MATERIAL TO PROCESS.

════════

theorem State.Inv.setMem_write (hs : s.Inv) {a : Nat} (ha : a ≤ addrMax)
    (hc : admits s.cfg.memCapacity (a + 1) = true) (v : Word) : (s.setMem (s.mem.write a v)).Inv :=
  { hs with
    mem_wf := Memory.write_wf hs.mem_wf ha v
    mem_capacity := Memory.write_capacity hs.mem_capacity hc v }

/-- Outside Faulted there is no fault record (R36 (b)). -/
theorem State.Inv.fault_eq_none (hs : s.Inv) (hl : s.status.isLive = true) : s.fault = none :=
  hs.fault_iff.mpr fun hf => by simp [hf, Status.isLive] at hl

/-- A live engine set Running, as a RUN begins (40_execution_cycle.md R110), is in the invariant. -/
theorem State.Inv.setStatus_running (hs : s.Inv) (hl : s.status.isLive = true) : (s.setStatus .running).Inv :=
  { hs with fault_iff := by simp [hs.fault_eq_none hl] }

/-- A fault keeps the invariant, whatever it is: its record holds the engine's `pc` (60_exceptions.md R182). -/
theorem takeFault_inv (hs : s.Inv) (w : Option Word) (e : Trap) : (takeFault s w e).Inv :=
  { hs with
    fault_iff := by simp
    fault_pc := by simp }

/-- A reset with an image that fits the address space and the capacity meets the invariant (R200). -/
theorem resetWith_inv {ws : List Word} (hl : ws.length ≤ addrMax + 1)
    (hc : admits s.cfg.memCapacity ws.length = true) : (resetWith s ws).Inv where
  pc_address := Nat.zero_le _
  mem_wf := Memory.ofWords_wf (by omega)
  mem_capacity := fun c hm => by
    obtain ⟨-, hlt, -⟩ := Memory.ofWords_bounds hm
    exact admits_mono (by omega) hc
  iq_capacity := admits_zero _
  oq_capacity := admits_zero _
  fault_iff := by simp
  fault_pc := by simp

/-- An instruction's effect in a live status keeps the invariant. -/
theorem effect_inv {i : Instr} (hs : s.Inv) (hl : s.status.isLive = true) (h : effect s i = .ok t) : t.Inv := by
  obtain ⟨hcfg, hfault, hstatus, hpc, hmem, hiq, hoq⟩ := effect_common h
  have hnone : t.fault = none := hfault.trans (hs.fault_eq_none hl)
  obtain ⟨hwf, hcap⟩ : t.mem.wf ∧ ∀ c ∈ t.mem, admits s.cfg.memCapacity (c.1 + 1) = true := by
    rcases hmem with heq | ⟨k, d, v, -, hw, hc, heq⟩ <;> rw [heq]
    · exact ⟨hs.mem_wf, hs.mem_capacity⟩
    · exact ⟨Memory.write_wf hs.mem_wf (storeAddress_le hw) v, Memory.write_capacity hs.mem_capacity hc v⟩
  refine ⟨?_, hwf, hcfg ▸ hcap, ?_, ?_, ?_, ?_⟩
  · rcases hpc with heq | hle
    · exact heq ▸ hs.pc_address
    · exact hle
  · rw [hcfg]
    rcases hiq with heq | ⟨v, heq⟩
    · exact heq ▸ hs.iq_capacity
    · exact admits_mono (by simp [heq]) hs.iq_capacity
  · rw [hcfg]
    rcases hoq with heq | ⟨v, heq, hc⟩
    · exact heq ▸ hs.oq_capacity
    · simpa [heq] using hc
  · rcases hstatus with hst | ⟨hst, -⟩ | hst <;> simp [hnone, hst]
  · simp [hnone]

/-- A step keeps the invariant: it takes a fault, or it is the fetched instruction's effect. -/
theorem step_inv (hs : s.Inv) (h : step s = .next t) : t.Inv := by
  rcases step_cases h with ⟨w, e, rfl⟩ | ⟨i, -, hi, hl⟩
  · exact takeFault_inv hs w e
  · exact effect_inv hs hl hi

end Inv

/-- Settles O36: a step takes a fault, or it is an effect, and both keep the invariant. -/
theorem stepKeepsInvariant : Obligations.StepKeepsInvariant := fun _ _ hs h => step_inv hs h

/-! ## The invariant under the host's commands -/

/-- The state an outcome leaves the engine in, where it leaves it in one, is in the invariant. -/
def HostOutcome.KeepsInv : HostOutcome → Prop
  | .responded _ t   => t.Inv
  | .fuelExhausted t => t.Inv
  | .stopped _       => True
  | .declined _      => True

section Commands
variable {s : State}

theorem hostReset_inv (hs : s.Inv) (image : List Int) : (hostReset image s).2.Inv := by
  unfold hostReset
  split
  · exact hs
  · split
    · rename_i h
      exact resetWith_inv h.1 h.2
    · exact hs

theorem hostPushSeq_inv (hs : s.Inv) (vs : List Int) : (hostPushSeq vs s).2.Inv := by
  unfold hostPushSeq
  split
  · exact hs
  · split
    · rename_i h
      exact hs.setIq (by simpa using h)
    · exact hs

theorem hostPushAscii_inv (hs : s.Inv) (cs : List Char) : (hostPushAscii cs s).2.Inv := by
  unfold hostPushAscii
  split
  · exact hs
  · exact hostPushSeq_inv hs _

════════

Only the lines from the one with "section Commands" through the last line of the records belong in the answer, each copied exactly.

WORKED SOLUTION.
section Commands
variable {s : State}

theorem hostReset_inv (hs : s.Inv) (image : List Int) : (hostReset image s).2.Inv := by
  unfold hostReset
  split
  · exact hs
  · split
    · rename_i h
      exact resetWith_inv h.1 h.2
    · exact hs

theorem hostPushSeq_inv (hs : s.Inv) (vs : List Int) : (hostPushSeq vs s).2.Inv := by
  unfold hostPushSeq
  split
  · exact hs
  · split
    · rename_i h
      exact hs.setIq (by simpa using h)
    · exact hs

theorem hostPushAscii_inv (hs : s.Inv) (cs : List Char) : (hostPushAscii cs s).2.Inv := by
  unfold hostPushAscii
  split
  · exact hs
  · exact hostPushSeq_inv hs _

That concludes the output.